I haven't given up yet. I pray ill get through to her by my deadline. I agree her father might help, her mother and I don't see eye to eye, I'd rather keep it between me and her atm.


----------



## SoConfused822 (19 d ago)

ABHale said:


> Still talk with a divorce lawyer to know what to expect. They can help you by letting you know what might change the long you live in this hell in earth.


I checked this out a month ago and took extensive notes from about 2 dozen questions I had. I called several in fact and narrowed my option to 1 if I must go this route.


----------



## Megaforce (Nov 12, 2021)

Tested_by_stress said:


> Google "borderline personality disorder" OP. I think a light may go off in your head as you read up on it.

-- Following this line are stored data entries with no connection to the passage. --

/-! ### Doorbells (R370) -/

/-- A rejected doorbell adds 1 to HIF.DBERR of its domain (R370, R387). -/
def State.rejectDoorbell (s : State) (d : Nat) : State :=
  (s.countErr (qmgBase + 32) 1).modDom d fun x =>
    { x with dberr := satAdd x.dberr 1, dbovf := x.dbovf || decide (0xFFFE ≤ x.dberr.toNat) }

/-- A doorbell refused because the domain is not ACTIVE (R31, R30). -/
def State.refuseDoorbell (s : State) (d : Nat) : State :=
  s.modDom d fun x => { x with refused := satAdd x.refused 1, ovf := x.ovf || decide (0xFFFE ≤ x.refused.toNat) }

/-- The write comes from an engine. -/
def byEngine : Writer → Bool
  | .engine _ => true
  | .host => false

/-- Who may write a doorbell of a queue (R363, R370 step 1). -/
def mayRing (kind : Nat) (producer : Bool) (w : Writer) : Bool :=
  match kind, producer, byEngine w with
  | 0, _, true => true
  | 1, true, false => true
  | 1, false, true => true
  | 2, true, true => true
  | 2, false, false => true
  | 3, false, true => true
  | 4, true, true => true
  | _, _, _ => false

/-- A doorbell naming index `v` of queue `qid` (R370). `through` is false when the write used a register that its writer
may not use. -/
def State.doorbell (s : State) (qid : Nat) (producer : Bool) (w : Writer) (through : Bool) (v : BitVec 32) : State :=
  let d := queueDomain qid
  let q := s.queue qid
  if (s.dom d).state ≠ .active then s.refuseDoorbell d
  else if !through || !mayRing q.kind producer w || !q.en || field v 16 16 != 0 then s.rejectDoorbell d
  else
    let s := s.count (qmgBase + 24) 1
    let cur := if producer then q.pi else q.ci
    let a := ((field v 0 16).toNat + 2 ^ 16 - cur) % 2 ^ 16
    if a = 0 then s
    else if (if producer then q.free else q.avail) < a then s.queueError qid 1 cur 0
    else if producer then
      let oq := if q.kind = 4 then q.oq ++ oqFrom s.pcm.chrono cur a else q.oq
      let s := s.modQueue qid fun q => { q.addPi a with oq := oq }
      if q.kind = 0 then s.queueEvent qid else s.startCopy qid
    else
      let s := s.modQueue qid (·.addCi a)
      if q.kind = 2 ∨ q.kind = 4 then s.queueEvent qid else s

/-! ### The rows -/

/-- QCFG (R372). -/
def execQcfg (qid : BitVec 16) (value : Word) (s : State) : Host.Outcome State Fault Refusal :=
  .next (s.writeQcfg qid.toNat value)

/-- The order of an engine's doorbell: its outstanding posts and its store buffer come first (R221, R371). -/
def State.writerOrder (s : State) (w : Writer) : State :=
  match w with
  | .engine e => (s.awaitPosts e).drainAll e
  | .host => s

/-- QDBP: only an engine may ring it (R370). -/
def execQdbp (qid : BitVec 16) (w : Writer) (value : BitVec 32) (s : State) : Host.Outcome State Fault Refusal :=
  .next ((s.writerOrder w).doorbell qid.toNat true w (byEngine w) value)

/-- QDBC: only an engine may ring it (R370). -/
def execQdbc (qid : BitVec 16) (w : Writer) (value : BitVec 32) (s : State) : Host.Outcome State Fault Refusal :=
  .next ((s.writerOrder w).doorbell qid.toNat false w (byEngine w) value)

/-- HDBP: only the host may ring it (R370). -/
def execHdbp (fn : BitVec 8) (i : BitVec 8) (w : Writer) (value : BitVec 32) (s : State) :
    Host.Outcome State Fault Refusal :=
  .next (s.doorbell (256 * fn.toNat + i.toNat) true w (!byEngine w) value)

/-- HDBC: only the host may ring it (R370). -/
def execHdbc (fn : BitVec 8) (i : BitVec 8) (w : Writer) (value : BitVec 32) (s : State) :
    Host.Outcome State Fault Refusal :=
  .next (s.doorbell (256 * fn.toNat + i.toNat) false w (!byEngine w) value)

/-- Entries that have come go into the device ring, one by one, from index offset `k` after XI (R379): the failure that ends
them, if any, and the state after them. -/
def State.landEntries (s : State) (qid : Nat) (q : Queue) : Nat → List Byte → Nat → Option (Nat × Nat) × State
  | 0, _, _ => (none, s)
  | n + 1, l, k =>
    let x := (q.xi + k) % 2 ^ 16
    match s.moveWrite (queueDomain qid) (q.base + q.esize * q.slot x) (withPhase (l.take q.esize) (q.xParity k)) with
    | (some err, s) => (some (err, x), s)
    | (none, s) => s.landEntries qid q n (l.drop q.esize) (k + 1)

/-- The entries that have landed in order, and the reads that remain: the first of them may have landed in part. -/
def landedRun : List SqRead → Nat × List SqRead
  | [] => (0, [])
  | r :: rs =>
    if r.open' then (r.done, { r with index := r.index + BitVec.ofNat 16 r.done, count := r.count - r.done, done := 0 } :: rs)
    else
      let (n, rest) := landedRun rs
      (r.count + n, rest)

/-- The list with element `k` changed by `f`. -/
def modifyNth {α : Type} (f : α → α) : Nat → List α → List α
  | _, [] => []
  | 0, x :: r => f x :: r
  | k + 1, x :: r => x :: modifyNth f k r

/-- The entries of a CQ burst, in order from XI: those read, and the failure that ends the burst, if any (R380). -/
def State.burstEntries (s : State) (qid : Nat) (q : Queue) : Nat → Nat →
    List (List Byte) × Option (Nat × Nat) × State
  | 0, _ => ([], none, s)
  | n + 1, k =>
    let x := (q.xi + k) % 2 ^ 16
    match s.moveRead (queueDomain qid) (q.base + q.esize * q.slot x) q.esize with
    | (.error err, s) => ([], some (err, x), s)
    | (.ok l, s) =>
      let (rest, bad, s) := s.burstEntries qid q n (k + 1)
      (withPhase l (q.xParity k) :: rest, bad, s)

/-- The posted writes of a burst: split at the ring's end, at the maximum payload size and at 4 KiB of host address. -/
def State.sendBurst (s : State) (qid : Nat) (maxPayload : Nat) : Nat → List (List Byte) → State
  | 0, _ => s
  | fuel + 1, es =>
    if es = [] then s else
    let q := s.queue qid
    let a := (q.xbase.toNat + q.esize * q.slot q.xi) % 4096
    let k := min es.length (min (2 ^ q.logn - q.slot q.xi)
      (min (max q.esize maxPayload / q.esize) (max 1 ((4096 - a) / q.esize))))
    let s := (s.count (hifBase + 0x4008 + 56) 1).send
      (.hostWrite (BitVec.ofNat 8 (queueDomain qid)) (q.hostAddr q.xi) (es.take k).flatten)
    (s.modQueue qid (·.addXi k)).sendBurst qid maxPayload fuel (es.drop k)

You are, most definitely, dealing with a personality disordered wife. Research the Cluster B personality disorders. Your life will be shortened living with someone like this.


----------



## Megaforce (Nov 12, 2021)

SoConfused822 said:


> I'm an asshole because I ask for simple things like affection, acknowledgement I'm speaking or even in the room. Just general request for respect are apparently too much to ask for and in turn by asking I'm badgering her. Though, these occurrences aren't after a fight , they happen minutes or hours later after not seeing or speaking with her. It's like wtf just happened and wher we did the person I last talk with go? Almost like she has a twin and they swap out when I leave. It's crazy.
> 
> Point being, nothing coherent or conclusively stated no.


This is exactly what it is like being married toa Cluster B person. Run, please.


----------



## Megaforce (Nov 12, 2021)

SoConfused822 said:


> I'm starting to learn that was then this is now. My current check no. Before I met her yes, and same with my short term potential.
> 
> I do know I'm doing myself a disservice. I guess I fell into the I've put so much time, money, and effort into this. We had so much going for us and it mysteriously fell apart trap. With hopes it can be course corrected.
> 
> I agree I need to stop letting it happen. I suppose I'm in belief that whatever I've done to make her act this way can be corrected. Also understand that I'm not filling in all the gaps from her point of view because quite frankly I don't know them. I suppose I'm also thinking somehow the way she's treating me is the way she feels I'm treating her, and I'm sacrificing self respect for hope of fixing this mysteriously broken love we had. She can't possibly be acting this way for no reason. I just wish I knew how she felt or what the reasons were.


You will drive yourself crazy dealing with her. She has a personality disorder.


----------



## SoConfused822 (19 d ago)

Megaforce said:


> You are, most definitely, dealing with a personality disordered wife. Research the Cluster B personality disorders. Your life will be shortened living with someone like this.


I just read about Cluster B personalities and I'm in disbelief. The definitions describe exactly the things she sees to be acting like and saying. I'm not sure what to think. Thanks.


----------



## Luckylucky (Dec 11, 2020)

She sounds like a nightmare. Extremely immature and seems very attached to her parents. What’s with that scenario?

I’m sorry your first marriage didn’t work out. 

How the hell does she behave around your kids?


----------



## SoConfused822 (19 d ago)

Luckylucky said:


> She sounds like a nightmare. Extremely immature and seems very attached to her parents. What’s with that scenario?
> 
> I’m sorry your first marriage didn’t work out.
> 
> How the hell does she behave around your kids?


There are times where it seems surreal and others it's perfect thus I thought MPD. Her family as a whole is super close. The scenario was a major factor in deciding to propose or not.

When she is around my kids she is the ideal parent, step or otherwise. My kids have loved her from the first day I decided to introduce them. Tearing them all apart is another major factor with fixing the marriage. 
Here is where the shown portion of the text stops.